С 1834 по 1852 год «Сказки» все выходили отдельными выпусками, выдерживавшими каждый по нескольку изданий, затем они вышли все вместе в одном иллюстрированном сборнике. Следующие мои произведения того же рода стали появляться под названием «Историй»; это название было выбрано мною отнюдь не произвольно, но об этом, так же как о «Сказках» и «Историях» вообще, – позже.

Автор книги «Неаполь и неаполитанцы» D-r Майер высказался о моих сказках очень сочувственно еще в 1846 году. Обширная статья его «Andersen und seine Werke», помещенная в «Jahrbücher der Gegenwart» (сентябрь и октябрь), содержит вообще много лестного для датской литературы, но прошла, кажется, совсем не замеченной нашей печатью. Заканчивается упомянутая статья так: «Das Märchen Andersens in seiner vollsten Entfaltung füllt die Kluft zwischen den Kunstmärchen der Romantiker und den Volksmärchen wie es die Brüder Grimm afugezeichnet haben» [24].

XI

К этому периоду моей жизни относится сближение мое с личностью, имевшей на меня весьма большое влияние. Ранее я уже имел случай говорить о лицах, имевших на меня как на писателя известное влияние; но ничье влияние не было для меня благотворнее влияния той личности, о которой сейчас пойдет речь. У нее я научился еще полнее отрешаться от своего «я», познавать святое в искусстве и ценить свое призвание.

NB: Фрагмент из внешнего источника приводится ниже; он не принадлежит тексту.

-- ==== Sys2Proof/Laws/Effects.lean ====
section
/-! SUPPORT. What the shared operations do: counters, the Buffer Pool, and the wrappers of an
event, and branch arrivals. One lemma for each case of each operation. -/

namespace Sys2Proof.Machine

/-! ### Counters -/

theorem raiseCount_le (count n : Nat) : raiseCount count n ≤ Config.counterMax :=
  Nat.min_le_right _ _

theorem raiseCount_eq {count n : Nat} (h : count + n ≤ Config.counterMax) :
    raiseCount count n = count + n := Nat.min_eq_left h

/-- One counter of a table is raised and every other one stays. -/
theorem get_bump (t : Table Nat) (i n j : Nat) :
    (bump t i n).get 0 j = if j = i then raiseCount (t.get 0 i) n else t.get 0 j := by
  unfold bump
  rw [Table.get_put]

theorem LineCounter.pos_inj {a b : LineCounter} (h : a.pos = b.pos) : a = b := by
  have inv : ∀ c : LineCounter, LineCounter.ofNat c.pos = c := by intro c; cases c <;> rfl
  rw [← inv a, ← inv b, h]

theorem CircuitCounter.pos_inj {a b : CircuitCounter} (h : a.pos = b.pos) : a = b := by
  have inv : ∀ c : CircuitCounter, CircuitCounter.ofNat c.pos = c := by intro c; cases c <;> rfl
  rw [← inv a, ← inv b, h]

theorem StationCounter.pos_inj {a b : StationCounter} (h : a.pos = b.pos) : a = b := by
  have inv : ∀ c : StationCounter, StationCounter.ofNat c.pos = c := by intro c; cases c <;> rfl
  rw [← inv a, ← inv b, h]

/-- One counter of one line is raised and every other one stays. -/
theorem lineCount_bumpLineBy (d : Device) (l m : Line) (c e : LineCounter) (n : Nat) :
    (d.bumpLineBy l c n).lineCount m e =
      if m = l ∧ e = c then raiseCount (d.lineCount l c) n else d.lineCount m e := by
  unfold Device.bumpLineBy Device.lineCount Device.lineIf Device.setLineIf
  by_cases hm : m = l
  · subst hm
    simp only [PerLine.get_set_self, get_bump]
    by_cases he : e = c
    · subst he
      simp
    · rw [if_neg (fun h => he (LineCounter.pos_inj h)), if_neg (fun h => he h.2)]
  · rw [PerLine.get_set_of_ne _ _ hm, if_neg (fun h => hm h.1)]

/-- A frame given up early counts its reason on its line, and no other line counter (R64, R88). -/
theorem lineCount_dropFrame (d : Device) (l m : Line) (ref : Nat) (r : Reason) (e : LineCounter) :
    (d.dropFrame l ref r).lineCount m e =
      if m = l ∧ e = r.lineCounter then raiseCount (d.lineCount l r.lineCounter) 1
      else d.lineCount m e := by
  have hb := lineCount_bumpLineBy d l m r.lineCounter e 1
  have hc : ∀ cid, (d.countReason l cid r).lineCount m e =
      (d.bumpLineBy l r.lineCounter 1).lineCount m e := by
    intro cid
    unfold Device.countReason
    split
    · rfl
    · unfold Device.bumpCircuit Device.bumpCircuitBy
      split <;> rfl
  unfold Device.dropFrame
  split
  · exact hb
  · exact (hc _).trans hb

/-! ### The Buffer Pool -/

theorem Pool.release_absent {p : Pool} {ref : Nat} (h : p.frames.find? ref = none) :
    p.release ref = p := by
  unfold Pool.release
  rw [h]

theorem Pool.release_held {p : Pool} {ref : Nat} {f : Frame} (h : p.frames.find? ref = some f)
    (hr : 1 < f.refs) :
    p.release ref = { p with frames := p.frames.insert ref { f with refs := f.refs - 1 } } := by
  unfold Pool.release
  rw [h]
  exact if_pos hr

theorem Pool.release_last {p : Pool} {ref : Nat} {f : Frame} (h : p.frames.find? ref = some f)
    (hr : ¬ 1 < f.refs) : p.release ref = p.freeFrame ref f := by
  unfold Pool.release
  rw [h]
  exact if_neg hr

theorem Pool.take_absent {p : Pool} {ref : Nat} (h : p.frames.find? ref = none) :
    p.take ref = p := by
  unfold Pool.take
  rw [h]

theorem Pool.take_held {p : Pool} {ref : Nat} {f : Frame} (h : p.frames.find? ref = some f) :
    p.take ref = { p with frames := p.frames.insert ref { f with refs := f.refs + 1 } } := by
  unfold Pool.take
  rw [h]

/-- Blocks given back go in front of the free list, and only the line's usage falls. -/
theorem Pool.giveBack_eq (p : Pool) (blocks : List Block) (l : Line) :
    p.giveBack blocks l =
      { p with
        free := blocks.map Block.number ++ p.free,
        usage := p.usage.set l (p.usage.get l - blocks.length),
        emptyArmed := p.emptyArmed ||
          decide (Config.rearmBlocks ≤ (blocks.map Block.number ++ p.free).length) } := rfl

/-- A claim raises POOL_EMPTY only if it takes the last free block while the event is armed. -/
theorem considerPoolEmpty_quiet (l : Line) (station : Option Nat) (n : Nat) {d : Device}
    (h : d.pool.free ≠ [] ∨ d.pool.emptyArmed = false) :
    considerPoolEmpty l station n d = d := by
  unfold considerPoolEmpty
  rw [if_neg]
  rintro hc
  rw [Bool.and_eq_true, List.isEmpty_iff] at hc
  rcases h with h | h
  · exact h hc.1
  · rw [h] at hc
    exact Bool.noConfusion hc.2

/-- What a met claim leaves: POOL_EMPTY raised and disarmed, or nothing but its pool (R70). -/
theorem considerPoolEmpty_claim (l : Line) (station : Option Nat) (n : Nat) (d : Device)
    (after : Pool) :
    considerPoolEmpty l station n { d with pool := after } = d.afterClaim l station n after := by
  unfold considerPoolEmpty Device.afterClaim
  exact if_congr (by simp [List.isEmpty_iff]) rfl rfl

/-! ### Events -/

theorem Device.event_held {d : Device} (h : d.inReset = true) (now : Nat)
    (act : Device → Device) : d.event now act = d := if_pos h

theorem Device.event_running {d : Device} (h : d.inReset = false) (now : Nat)
    (act : Device → Device) : d.event now act = settle (act { d with now := now }) := by
  unfold Device.event
  rw [h]
  exact if_neg Bool.false_ne_true

theorem Device.expiry_held {d : Device} (h : d.inReset = true) (act : Device → Device) :
    d.expiry act = d := if_pos h

theorem Device.expiry_running {d : Device} (h : d.inReset = false) (act : Device → Device) :
    d.expiry act = settle (act d) := by
  unfold Device.expiry
  rw [h]
  exact if_neg Bool.false_ne_true

/-! ### Branch arrivals -/

theorem Device.receiverOff_idle {d : Device} {k : Branch} (h : (d.seq k).sending = none) :
    d.receiverOff k = false := by
  unfold Device.receiverOff
  rw [h]

theorem Device.receiverOff_sending {d : Device} {k : Branch} {tx : BranchSending}
    (h : (d.seq k).sending = some tx) : d.receiverOff k = (tx.starts != d.now) := by
  unfold Device.receiverOff
  rw [h]

theorem branchArrival_ignored {d : Device} {k : Branch} {start : Nat}
    (h : d.ignores k start = true) (bytes : List Byte) :
    branchArrival k start bytes d = d.bumpLineBy k.line .ignoredBytes bytes.length := if_pos h

theorem branchArrival_off {d : Device} {k : Branch} {start : Nat}
    (h : d.ignores k start = false) (off : d.receiverOff k = true) (bytes : List Byte) :
    branchArrival k start bytes d = d := by
  unfold branchArrival
  rw [if_neg (ne_true_of_eq_false h), if_pos off]

theorem branchArrival_received {d : Device} {k : Branch} {start : Nat}
    (h : d.ignores k start = false) (on : d.receiverOff k = false) (bytes : List Byte) :
    branchArrival k start bytes d =
      branchChecked k
        (checkBranch { stored := bytes.take Config.branchBuffer, count := bytes.length })
        (collect k.line Config.branchBuffer bytes d) := by
  unfold branchArrival
  rw [if_neg (ne_true_of_eq_false h), if_neg (ne_true_of_eq_false on)]
  cases k <;> rfl

/-! ### The ACK of a segment -/

/-- The ACK of a segment that its entry no longer sends next only flips the toggle (log 30). -/
theorem deliverAck_returned {d : Device} {k : Branch} {c : Class} {segment : Nat} {e : Entry}
    {es : List Entry} (s : Nat) (hq : (flipDown k s d).queue k.line c = e :: es)
    (hs : e.nextSegment ≠ segment) : deliverAck k s c segment d = flipDown k s d := by
  unfold deliverAck
  dsimp only
  rw [hq]
  exact if_pos hs

/-! ### Staging -/

/-- Comparing unit and index is comparing places. -/
theorem Staged.place_beq (x y : Staged) :
    (x.unit == y.unit && x.index == y.index) = decide (x.place = y.place) := by
  rw [Bool.eq_iff_iff]
  simp [Staged.place]

/-- What STAGE makes of the list when its entries are for different places: an entry listed for one
of them is replaced where it stands, and the new ones join the end in order (R159). -/
theorem foldl_stageEntry (new list : List Staged) (h : (new.map Staged.place).Nodup) :
    new.foldl stageEntry list =
      (list.map fun x =>
        (new.find? fun e => e.unit == x.unit && e.index == x.index).getD x) ++
      new.filter fun e => !(list.any fun x => x.unit == e.unit && x.index == e.index) := by
  simp only [Staged.place_beq]
  induction new generalizing list with
  | nil => simp
  | cons e es ih =>
    rw [List.map_cons, List.nodup_cons] at h
    have hne : ∀ y ∈ es, y.place ≠ e.place := fun y hy hp => h.1 (hp ▸ List.mem_map_of_mem hy)
    rw [List.foldl_cons, ih _ h.2]
    unfold stageEntry
    simp only [Staged.place_beq]
    by_cases hl : list.any (fun x => decide (x.place = e.place)) = true
    · rw [if_pos hl, List.filter_cons_of_neg (by simp [hl]), List.map_map]
      congr 1
      · apply List.map_congr_left
        intro x _
        by_cases hx : x.unit = e.unit ∧ x.index = e.index
        · have hp : e.place = x.place := by simp [Staged.place, hx]
          have hn : es.find? (fun y => decide (y.place = e.place)) = none := by
            simpa using hne
          simp [hx, hp.symm, hn]
        · have hp : ¬ e.place = x.place := by
            simp only [Staged.place, Prod.mk.injEq]
            exact fun q => hx ⟨q.1.symm, q.2.symm⟩
          simp [hx, hp]
      · apply List.filter_congr
        intro y hy
        congr 1
        rw [List.any_map]
        congr 1
        funext x
        by_cases hx : x.unit = e.unit ∧ x.index = e.index
        · have hp : x.place = e.place := by simp [Staged.place, hx]
          simp [hx, hp]
        · simp [hx]
    · rw [if_neg hl, List.filter_cons_of_pos (by simpa using hl)]
      have hn : es.find? (fun y => decide (y.place = e.place)) = none := by simpa using hne
      rw [List.map_append, List.append_assoc]
      congr 1
      · apply List.map_congr_left
        intro x hx
        have hp : ¬ e.place = x.place := by
          intro q
          exact hl (List.any_eq_true.2 ⟨x, hx, by simp [q]⟩)
        simp [hp]
      · simp only [List.map_cons, List.map_nil, hn, Option.getD_none, List.singleton_append]
        congr 1
        apply List.filter_congr
        intro y hy
        have : ¬ e.place = y.place := fun q => hne y hy q.symm
        simp [List.any_append, this]

end Sys2Proof.Machine
end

Вернусь сначала к 1840 году. Я жил тогда в отеле и прочел однажды на доске с именами новоприезжих имя шведской певицы Йенни Линд. Я слышал о ней как о первой певице Стокгольма и ввиду оказанных мне недавно в Швеции почестей счел долгом вежливости сделать ей визит. В то время Йенни Линд еще не пользовалась известностью вне пределов своей родины, и я думаю, что в Копенгагене мало кто о ней слышал. Она приняла меня вежливо, но довольно равнодушно, почти холодно. В Копенгаген она, по ее словам, приехала всего на несколько дней – посмотреть город. Визит мой был очень короток, расстались мы, едва познакомившись, и она оставила во мне впечатление совершенно заурядной личности, которую я скоро и позабыл.

вернуться

23

Новый Лафонтен; он заставляет говорить животных со смыслом, входит в их положение, в их горести и радости, становится как бы поверенным и истолкователем их; он умеет создать для них язык наивный, игривый и естественный, который кажется точным воспроизведением подслушанного им в действительности.

вернуться

24

Сказки А. в их полном развитии наполняют пропасть между искусственными сказками романтиков и народными сказками, как они записаны братьями Гримм.